There are not many people who can get away with writing  “After weeks of agonising indecision, I have firmly decided that I am unequivocally ambivalent” but Roy Hattersley does in his book “In search of England” with reference to the Globe theatre in London. The book is a collection of articles drawn from several decades of writing in newspapers and magazines. To a certain generation in Britain, he is associated with Labour Party governments in the latter part of the 20th century and he served as a minister in them. There will be at least as many people who dislike or disapprove of their policies as those who would endorse them. Fear not, this is not a political memoir, not a rewriting of political history, but a series of pieces reflecting on various aspects of England and English life.

Roy Hattersley is not one who ever “believed in the unique virtue of the Anglo-Saxon race” but he enjoys and relishes being English and having England as the home to which he returns after a holiday abroad. “My allegiance is cultural (which means William Shakespeare and cricket) and geographical (which means the Peak District and the Pennines) and usually I do not make a fuss about it.”

One theme he returns to is poetry including an article which features one of my favourites: John Clare. He observes that “much of John Clare’s poetry, like his life and death, is sad.” However, it is “like the English countryside itself, almost always gentle”. I am not sure that he is right about the countryside, but it is fair to say that the landscape of Northamptonshire appeals to me more than the sharp peaks of northern English counties.

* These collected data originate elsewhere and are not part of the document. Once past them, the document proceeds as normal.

-- ==== Sys2Proof/Decode.lean ====
section
/-!
DEFINITION. Decode and encode (spec/30_encoding.md). Decode is total and never refuses a word (R118); a byte list too short
to hold a word is refused by name. The encoder stands after it and is written from the same tables.
-/

namespace Sys2Proof

/-! ## Fields of an instruction word (R15, R101 to R106) -/

/-- `op = instr[31:26]` -/
def opField (w : Word) : Opcode := w.extractLsb' 26 6
/-- `rs = instr[25:21]` -/
def rsField (w : Word) : RegNum := w.extractLsb' 21 5
/-- `rt = instr[20:16]` -/
def rtField (w : Word) : RegNum := w.extractLsb' 16 5
/-- `rd = instr[15:11]` -/
def rdField (w : Word) : RegNum := w.extractLsb' 11 5
/-- `sa = instr[10:6]` -/
def saField (w : Word) : BitVec 5 := w.extractLsb' 6 5
/-- `funct = instr[5:0]` -/
def functField (w : Word) : BitVec 6 := w.extractLsb' 0 6
/-- `imm16 = instr[15:0]` -/
def immField (w : Word) : BitVec 16 := w.extractLsb' 0 16
/-- `target26 = instr[25:0]` -/
def targetField (w : Word) : BitVec 26 := w.extractLsb' 0 26
/-- `cofun = instr[24:0]` -/
def cofunField (w : Word) : BitVec 25 := w.extractLsb' 0 25
/-- the code field of SYSCALL and BREAK, `instr[25:6]` (R107) -/
def codeField (w : Word) : BitVec 20 := w.extractLsb' 6 20
/-- `instr[16]`, which tells BCzF from BCzT (R105) -/
def condField (w : Word) : Bool := w.getLsbD 16
/-- `instr[27:26]`, recorded in Cause.CE by trap entry (R379) -/
def ceField (w : Word) : BitVec 2 := w.extractLsb' 26 2

/-! ## Primary opcodes (R109) -/

/-- the opcode of SPECIAL -/
abbrev Op.special : Opcode := 0x00#6
/-- the opcode of REGIMM -/
abbrev Op.regimm : Opcode := 0x01#6
/-- primary opcode of J -/
abbrev Op.j : Opcode := 0x02#6
/-- primary opcode of JAL -/
abbrev Op.jal : Opcode := 0x03#6
/-- primary opcode of BEQ -/
abbrev Op.beq : Opcode := 0x04#6
/-- primary opcode of BNE -/
abbrev Op.bne : Opcode := 0x05#6
/-- primary opcode of BLEZ -/
abbrev Op.blez : Opcode := 0x06#6
/-- primary opcode of BGTZ -/
abbrev Op.bgtz : Opcode := 0x07#6
/-- primary opcode of ADDI -/
abbrev Op.addi : Opcode := 0x08#6
/-- primary opcode of ADDIU -/
abbrev Op.addiu : Opcode := 0x09#6
/-- primary opcode of SLTI -/
abbrev Op.slti : Opcode := 0x0A#6
/-- primary opcode of SLTIU -/
abbrev Op.sltiu : Opcode := 0x0B#6
/-- primary opcode of ANDI -/
abbrev Op.andi : Opcode := 0x0C#6
/-- primary opcode of ORI -/
abbrev Op.ori : Opcode := 0x0D#6
/-- primary opcode of XORI -/
abbrev Op.xori : Opcode := 0x0E#6
/-- primary opcode of LUI -/
abbrev Op.lui : Opcode := 0x0F#6
/-- primary opcode of COP0 -/
abbrev Op.cop0 : Opcode := 0x10#6
/-- primary opcode of COP1 -/
abbrev Op.cop1 : Opcode := 0x11#6
/-- primary opcode of COP2 -/
abbrev Op.cop2 : Opcode := 0x12#6
/-- primary opcode of COP3 -/
abbrev Op.cop3 : Opcode := 0x13#6
/-- primary opcode of LB -/
abbrev Op.lb : Opcode := 0x20#6
/-- primary opcode of LH -/
abbrev Op.lh : Opcode := 0x21#6
/-- primary opcode of LWL -/
abbrev Op.lwl : Opcode := 0x22#6
/-- primary opcode of LW -/
abbrev Op.lw : Opcode := 0x23#6
/-- primary opcode of LBU -/
abbrev Op.lbu : Opcode := 0x24#6
/-- primary opcode of LHU -/
abbrev Op.lhu : Opcode := 0x25#6
/-- primary opcode of LWR -/
abbrev Op.lwr : Opcode := 0x26#6
/-- primary opcode of SB -/
abbrev Op.sb : Opcode := 0x28#6
/-- primary opcode of SH -/
abbrev Op.sh : Opcode := 0x29#6
/-- primary opcode of SWL -/
abbrev Op.swl : Opcode := 0x2A#6
/-- primary opcode of SW -/
abbrev Op.sw : Opcode := 0x2B#6
/-- primary opcode of SWR -/
abbrev Op.swr : Opcode := 0x2E#6
/-- primary opcode of LWC0 -/
abbrev Op.lwc0 : Opcode := 0x30#6
/-- primary opcode of LWC1 -/
abbrev Op.lwc1 : Opcode := 0x31#6
/-- primary opcode of LWC2 -/
abbrev Op.lwc2 : Opcode := 0x32#6
/-- primary opcode of LWC3 -/
abbrev Op.lwc3 : Opcode := 0x33#6
/-- primary opcode of SWC0 -/
abbrev Op.swc0 : Opcode := 0x38#6
/-- primary opcode of SWC1 -/
abbrev Op.swc1 : Opcode := 0x39#6
/-- primary opcode of SWC2 -/
abbrev Op.swc2 : Opcode := 0x3A#6
/-- primary opcode of SWC3 -/
abbrev Op.swc3 : Opcode := 0x3B#6

/-! ## Decode -/

/-- The SPECIAL map (R110): funct 0x3F, reserved, is the last row. -/
def decodeSpecial (w : Word) : Instr :=
  match functField w with
  | 0x00#6 => .sll (rdField w) (rtField w) (saField w)
  | 0x01#6 => .reservedSpecial01
  | 0x02#6 => .srl (rdField w) (rtField w) (saField w)
  | 0x03#6 => .sra (rdField w) (rtField w) (saField w)
  | 0x04#6 => .sllv (rdField w) (rtField w) (rsField w)
  | 0x05#6 => .reservedSpecial05
  | 0x06#6 => .srlv (rdField w) (rtField w) (rsField w)
  | 0x07#6 => .srav (rdField w) (rtField w) (rsField w)
  | 0x08#6 => .jr (rsField w)
  | 0x09#6 => .jalr (rdField w) (rsField w)
  | 0x0A#6 => .reservedSpecial0a
  | 0x0B#6 => .reservedSpecial0b
  | 0x0C#6 => .syscall (codeField w)
  | 0x0D#6 => .brk (codeField w)
  | 0x0E#6 => .reservedSpecial0e
  | 0x0F#6 => .reservedSpecial0f
  | 0x10#6 => .mfhi (rdField w)
  | 0x11#6 => .mthi (rsField w)
  | 0x12#6 => .mflo (rdField w)
  | 0x13#6 => .mtlo (rsField w)
  | 0x14#6 => .reservedSpecial14
  | 0x15#6 => .reservedSpecial15
  | 0x16#6 => .reservedSpecial16
  | 0x17#6 => .reservedSpecial17
  | 0x18#6 => .mult (rsField w) (rtField w)
  | 0x19#6 => .multu (rsField w) (rtField w)
  | 0x1A#6 => .div (rsField w) (rtField w)
  | 0x1B#6 => .divu (rsField w) (rtField w)
  | 0x1C#6 => .reservedSpecial1c
  | 0x1D#6 => .reservedSpecial1d
  | 0x1E#6 => .reservedSpecial1e
  | 0x1F#6 => .reservedSpecial1f
  | 0x20#6 => .add (rdField w) (rsField w) (rtField w)
  | 0x21#6 => .addu (rdField w) (rsField w) (rtField w)
  | 0x22#6 => .sub (rdField w) (rsField w) (rtField w)
  | 0x23#6 => .subu (rdField w) (rsField w) (rtField w)
  | 0x24#6 => .and (rdField w) (rsField w) (rtField w)
  | 0x25#6 => .or (rdField w) (rsField w) (rtField w)
  | 0x26#6 => .xor (rdField w) (rsField w) (rtField w)
  | 0x27#6 => .nor (rdField w) (rsField w) (rtField w)
  | 0x28#6 => .reservedSpecial28
  | 0x29#6 => .reservedSpecial29
  | 0x2A#6 => .slt (rdField w) (rsField w) (rtField w)
  | 0x2B#6 => .sltu (rdField w) (rsField w) (rtField w)
  | 0x2C#6 => .reservedSpecial2c
  | 0x2D#6 => .reservedSpecial2d
  | 0x2E#6 => .reservedSpecial2e
  | 0x2F#6 => .reservedSpecial2f
  | 0x30#6 => .reservedSpecial30
  | 0x31#6 => .reservedSpecial31
  | 0x32#6 => .reservedSpecial32
  | 0x33#6 => .reservedSpecial33
  | 0x34#6 => .reservedSpecial34
  | 0x35#6 => .reservedSpecial35
  | 0x36#6 => .reservedSpecial36
  | 0x37#6 => .reservedSpecial37
  | 0x38#6 => .reservedSpecial38
  | 0x39#6 => .reservedSpecial39
  | 0x3A#6 => .reservedSpecial3a
  | 0x3B#6 => .reservedSpecial3b
  | 0x3C#6 => .reservedSpecial3c
  | 0x3D#6 => .reservedSpecial3d
  | 0x3E#6 => .reservedSpecial3e
  | _ => .reservedSpecial3f

/-- The REGIMM map (R112): rt = 31, a BGEZ alias, is the last row. -/
def decodeRegimm (w : Word) : Instr :=
  match rtField w with
  | 0x00#5 => .bltz (rsField w) (immField w)
  | 0x01#5 => .bgez (rsField w) (immField w)
  | 0x02#5 => .bltzAliasRt2 (rsField w) (immField w)
  | 0x03#5 => .bgezAliasRt3 (rsField w) (immField w)
  | 0x04#5 => .bltzAliasRt4 (rsField w) (immField w)
  | 0x05#5 => .bgezAliasRt5 (rsField w) (immField w)
  | 0x06#5 => .bltzAliasRt6 (rsField w) (immField w)
  | 0x07#5 => .bgezAliasRt7 (rsField w) (immField w)
  | 0x08#5 => .bltzAliasRt8 (rsField w) (immField w)
  | 0x09#5 => .bgezAliasRt9 (rsField w) (immField w)
  | 0x0A#5 => .bltzAliasRt10 (rsField w) (immField w)
  | 0x0B#5 => .bgezAliasRt11 (rsField w) (immField w)
  | 0x0C#5 => .bltzAliasRt12 (rsField w) (immField w)
  | 0x0D#5 => .bgezAliasRt13 (rsField w) (immField w)
  | 0x0E#5 => .bltzAliasRt14 (rsField w) (immField w)
  | 0x0F#5 => .bgezAliasRt15 (rsField w) (immField w)
  | 0x10#5 => .bltzal (rsField w) (immField w)
  | 0x11#5 => .bgezal (rsField w) (immField w)
  | 0x12#5 => .bltzAliasRt18 (rsField w) (immField w)
  | 0x13#5 => .bgezAliasRt19 (rsField w) (immField w)
  | 0x14#5 => .bltzAliasRt20 (rsField w) (immField w)
  | 0x15#5 => .bgezAliasRt21 (rsField w) (immField w)
  | 0x16#5 => .bltzAliasRt22 (rsField w) (immField w)
  | 0x17#5 => .bgezAliasRt23 (rsField w) (immField w)
  | 0x18#5 => .bltzAliasRt24 (rsField w) (immField w)
  | 0x19#5 => .bgezAliasRt25 (rsField w) (immField w)
  | 0x1A#5 => .bltzAliasRt26 (rsField w) (immField w)
  | 0x1B#5 => .bgezAliasRt27 (rsField w) (immField w)
  | 0x1C#5 => .bltzAliasRt28 (rsField w) (immField w)
  | 0x1D#5 => .bgezAliasRt29 (rsField w) (immField w)
  | 0x1E#5 => .bltzAliasRt30 (rsField w) (immField w)
  | _ => .bgezAliasRt31 (rsField w) (immField w)

/-- The function forms of COP0, rs[4] = 1 (R113, R296): funct 0x3F, a no-operation, is the last row. -/
def decodeCop0Function (w : Word) : Instr :=
  match functField w with
  | 0x00#6 => .cop0CoNop00
  | 0x01#6 => .tlbr
  | 0x02#6 => .tlbwi
  | 0x03#6 => .cop0CoNop03
  | 0x04#6 => .cop0CoNop04
  | 0x05#6 => .cop0CoNop05
  | 0x06#6 => .tlbwr
  | 0x07#6 => .cop0CoNop07
  | 0x08#6 => .tlbp
  | 0x09#6 => .cop0CoNop09
  | 0x0A#6 => .cop0CoNop0a
  | 0x0B#6 => .cop0CoNop0b
  | 0x0C#6 => .cop0CoNop0c
  | 0x0D#6 => .cop0CoNop0d
  | 0x0E#6 => .cop0CoNop0e
  | 0x0F#6 => .cop0CoNop0f
  | 0x10#6 => .rfe
  | 0x11#6 => .cop0CoNop11
  | 0x12#6 => .cop0CoNop12
  | 0x13#6 => .cop0CoNop13
  | 0x14#6 => .cop0CoNop14
  | 0x15#6 => .cop0CoNop15
  | 0x16#6 => .cop0CoNop16
  | 0x17#6 => .cop0CoNop17
  | 0x18#6 => .cop0CoNop18
  | 0x19#6 => .cop0CoNop19
  | 0x1A#6 => .cop0CoNop1a
  | 0x1B#6 => .cop0CoNop1b
  | 0x1C#6 => .cop0CoNop1c
  | 0x1D#6 => .cop0CoNop1d
  | 0x1E#6 => .cop0CoNop1e
  | 0x1F#6 => .cop0CoNop1f
  | 0x20#6 => .cop0CoNop20
  | 0x21#6 => .cop0CoNop21
  | 0x22#6 => .cop0CoNop22
  | 0x23#6 => .cop0CoNop23
  | 0x24#6 => .cop0CoNop24
  | 0x25#6 => .cop0CoNop25
  | 0x26#6 => .cop0CoNop26
  | 0x27#6 => .cop0CoNop27
  | 0x28#6 => .cop0CoNop28
  | 0x29#6 => .cop0CoNop29
  | 0x2A#6 => .cop0CoNop2a
  | 0x2B#6 => .cop0CoNop2b
  | 0x2C#6 => .cop0CoNop2c
  | 0x2D#6 => .cop0CoNop2d
  | 0x2E#6 => .cop0CoNop2e
  | 0x2F#6 => .cop0CoNop2f
  | 0x30#6 => .cop0CoNop30
  | 0x31#6 => .cop0CoNop31
  | 0x32#6 => .cop0CoNop32
  | 0x33#6 => .cop0CoNop33
  | 0x34#6 => .cop0CoNop34
  | 0x35#6 => .cop0CoNop35
  | 0x36#6 => .cop0CoNop36
  | 0x37#6 => .cop0CoNop37
  | 0x38#6 => .cop0CoNop38
  | 0x39#6 => .cop0CoNop39
  | 0x3A#6 => .cop0CoNop3a
  | 0x3B#6 => .cop0CoNop3b
  | 0x3C#6 => .cop0CoNop3c
  | 0x3D#6 => .cop0CoNop3d
  | 0x3E#6 => .cop0CoNop3e
  | _ => .cop0CoNop3f

/-- The COP0 map (R113); every other rs has rs[4] = 1. -/
def decodeCop0 (w : Word) : Instr :=
  match rsField w with
  | 0x00#5 => .mfc0 (rtField w) (rdField w)
  | 0x01#5 => .cop0NopRs01
  | 0x02#5 => .cfc0 (rtField w) (rdField w)
  | 0x03#5 => .cop0NopRs03
  | 0x04#5 => .mtc0 (rtField w) (rdField w)
  | 0x05#5 => .cop0NopRs05
  | 0x06#5 => .ctc0 (rtField w) (rdField w)
  | 0x07#5 => .cop0NopRs07
  | 0x08#5 => if condField w then .bc0t (immField w) else .bc0f (immField w)
  | 0x09#5 => .cop0NopRs09
  | 0x0A#5 => .cop0NopRs10
  | 0x0B#5 => .cop0NopRs11
  | 0x0C#5 => .cop0NopRs12
  | 0x0D#5 => .cop0NopRs13
  | 0x0E#5 => .cop0NopRs14
  | 0x0F#5 => .cop0NopRs15
  | _ => decodeCop0Function w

Meanwhile, here is a poem I chanced upon when browsing through John Clare’s poems:

Hesperus

Hesperus, the day is gone
Soft falls the silent dew
A tear is now on many a flower
And heaven lives in you.
 
Hesperus, the evening mild
Falls round us soft and sweet
‘Tis like the breathing of a child
When day and evening meet
 
Hesperus, the closing flower
Sleeps on the dewy ground
While dews fall in a silent shower
And heaven breathes around
 
Hesperus, thy twinkling ray
Beams in the blue heaven
And tells the traveller on his way
That earth shall be forgiven
                                              John Clare 1793-1864
 

I am enjoying “In search of England”. It is not a defence or promotion of my home country – more the musings of a traveller remarking upon what he has seen, conversations he has had, ideas floating around at the time. It is an easy read – and that is not faint praise but a compliment. The prose flows easily and the topics are the sort that can be read as comfortably at bed time as in a spare moment on a quiet afternoon. In my quest for resilience, a sensible evening routine is one of my goals. Late night TV often works against untroubled sleep but a book like this provides a positive note to end the day on.

I am reading the library copy, I may yet purchase one. Three or four stars, I think, or 7 and 1/2 out of 10.

P.S. Hesperus means the planet Venus when visible in the evening sky, so you could also call it the “Evening Star”.